In preparation for a speech, I was running back through some of the influential thinkers of the post-Reformation period who have deeply imprinted our own times. For guidance, I turned to the great man of letters [what a fun way to be known!] Jacques Barzun. Dr. Barzun was a genius and polymath, and his cultural history From Dawn to Decadence: 500 Years of Western Cultural Life, 1500 to the Present is the finest history of the modern era ever penned. That he was 93 years old when it was published in the year 2000 just makes it richer

Pascal

Somewhat surprisingly, Barzun chose Blaise Pascal as the supreme representative of the time period I was asked to cover. Pascal is not very popular among modern historians because of Blaise’s intense devotion to Christ. Modern folks love his bright science but they scoff at his brilliant faith. Barzun, the most respected historian of his generation, countered that with a quote so brilliant that I just had to share it with you.

In the conventional judgment, Pascal’s mathematics and scientific work atone for the Christian apologetics. Voltaire’s retrospective attack [summarizes]: “Pascal, you are sick.”…That judgment is at fault. Pascal’s brilliant essay on love shows the necessity of the two aspects of his mind [Christian apologist and scientist].

Pascal sees God’s majesty as so far removed from the earth, and His designs as so incomprehensible, that the mortal man has no connection with Him except through Christ, who was both man and God. And what Pascal sought [and found]…in Christ was love.

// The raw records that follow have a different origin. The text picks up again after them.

theorem State.resumeAll_kept (s : State) : Kept km_resumeAll s (State.resumeAll s) := by
  unfold State.resumeAll
  repeat' (first
    | with_reducible assumption
    | decide +kernel
    | with_reducible exact Kept.refl ..
    | (with_reducible apply Kept.ite <;> intro _)
    | with_reducible apply Kept.step (State.resumeNeedle_kept _ _ _)
    | with_reducible apply Kept.step (State.reach_kept _ _)
    | with_reducible apply Kept.step (State.enter_kept _ _ _ _)
    | with_reducible apply Kept.step (State.taeResume_kept _ _)
    | with_reducible apply Kept.foldl
    | with_reducible refine fun (x : State) a hx => ?_
    | (extract_lets +onlyGivenNames x; refine cutK (m := km_resumeAll) (s := s) (x := x) ?_ ?_; on_goal 1 => (try unfold x); on_goal 2 => (intro hx; clear_value x))
    | extract_lets +onlyGivenNames x
    | split
    | refine Kept.of_snd ‹_› ?_
    | with_reducible apply Kept.set_trans)

def km_execResume : Nat := km_resumeAll

theorem execResume_kept (s : State) : KeptR km_execResume s (execResume s) := by
  unfold execResume
  repeat' (first
    | with_reducible assumption
    | decide +kernel
    | with_reducible exact Kept.refl ..
    | with_reducible refine KeptR.next ?_
    | with_reducible exact KeptR.fault
    | with_reducible apply Kept.step (State.resumeAll_kept _)
    | (extract_lets +onlyGivenNames x; refine cutK (m := km_execResume) (s := s) (x := x) ?_ ?_; on_goal 1 => (try unfold x); on_goal 2 => (intro hx; clear_value x))
    | extract_lets +onlyGivenNames x
    | split
    | refine Kept.of_snd ‹_› ?_)

end Sys2Proof.Machine
end

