-- ==== Sys2Proof/Laws/KeptPorts.lean ====
section
/-! SUPPORT. For every operation of Machine/Ports.lean the parts of the state that it may change. -/
set_option linter.unusedTactic false
set_option linter.unreachableTactic false
set_option linter.unusedVariables false
set_option linter.tactic.unusedName false
set_option Elab.async false
namespace Sys2Proof.Machine

def km_ether : Nat := km_emit ||| km_hlkCount

theorem State.ether_kept (s : State) (port : Nat) (sub : Nat) (kind : Nat) (dst : Nat) (src : Nat) : Kept km_ether s (State.ether s port sub kind dst src) := by
  unfold State.ether
  repeat' (first
    | with_reducible assumption
    | decide +kernel
    | with_reducible exact Kept.refl ..
    | with_reducible apply Kept.step (State.emit_kept _ _)
    | with_reducible apply Kept.step (State.hlkCount_kept _ _ _ _)
    | (extract_lets +onlyGivenNames x; refine cutK (m := km_ether) (s := s) (x := x) ?_ ?_; on_goal 1 => (try unfold x); on_goal 2 => (intro hx; clear_value x))
    | extract_lets +onlyGivenNames x
    | split
    | refine Kept.of_snd ‹_› ?_)

def km_memberReports : Nat := km_ether

theorem State.memberReports_kept (s : State) (port : Nat) (sub : Nat) (v6 : Option Bool) (group : Nat) : Kept km_memberReports s (State.memberReports s port sub v6 group) := by
  unfold State.memberReports
  repeat' (first
    | with_reducible assumption
    | decide +kernel
    | with_reducible exact Kept.refl ..
    | (with_reducible apply Kept.ite <;> intro _)
    | with_reducible apply Kept.step (State.ether_kept _ _ _ _ _ _)
    | with_reducible apply Kept.foldl
    | with_reducible refine fun (x : State) a hx => ?_
    | (extract_lets +onlyGivenNames x; refine cutK (m := km_memberReports) (s := s) (x := x) ?_ ?_; on_goal 1 => (try unfold x); on_goal 2 => (intro hx; clear_value x))
    | extract_lets +onlyGivenNames x
    | split
    | refine Kept.of_snd ‹_› ?_
    | dsimp +zetaDelta only [id_eq])

def km_setRx : Nat := pt.hlk

theorem State.setRx_kept (s : State) (port : Nat) (cls : Nat) (l : List Nat) : Kept km_setRx s (State.setRx s port cls l) := by
  unfold State.setRx
  repeat' (first
    | with_reducible assumption
    | decide +kernel
    | with_reducible exact Kept.refl ..
    | (extract_lets +onlyGivenNames x; refine cutK (m := km_setRx) (s := s) (x := x) ?_ ?_; on_goal 1 => (try unfold x); on_goal 2 => (intro hx; clear_value x))
    | extract_lets +onlyGivenNames x
    | split
    | refine Kept.of_snd ‹_› ?_
    | dsimp +zetaDelta only [id_eq]
    | with_reducible apply Kept.set_hlk)

def km_setPfc : Nat := pt.hlk

theorem State.setPfc_kept (s : State) (port : Nat) (t : Option Nat) : Kept km_setPfc s (State.setPfc s port t) := by
  unfold State.setPfc
  repeat' (first
    | with_reducible assumption
    | decide +kernel
    | with_reducible exact Kept.refl ..
    | (extract_lets +onlyGivenNames x; refine cutK (m := km_setPfc) (s := s) (x := x) ?_ ?_; on_goal 1 => (try unfold x); on_goal 2 => (intro hx; clear_value x))
    | extract_lets +onlyGivenNames x
    | split
    | refine Kept.of_snd ‹_› ?_
    | dsimp +zetaDelta only [id_eq]
    | with_reducible apply Kept.set_hlk)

His religion is rationally tied to his science…When Pascal wrote in his famous Pensee: “the eternal silence of this infinite space frightens me,” he was thinking…How had all these rotating spheres come to be? Why all this void? And how absurd was that enigma, Man! To repeat: God’s design was inscrutable. Christ was the sole link with Meaning, and Christ’s message was forgiveness and love…His miracles were all humane in purpose, and the miracle and mystery of His existence mediated for man the mystery of the infinite space and silence of creation. – JB

Friend, the world will often say that you are sick when you live out both aspects of your mind – your trust in God and your profession. But both are necessary for us to fulfill our role in our time and make a lasting impact on times to come. I pray that Pascal encourages us to live out who we really are – people exploring, searching, and changing the world because in Jesus all our needs are answered.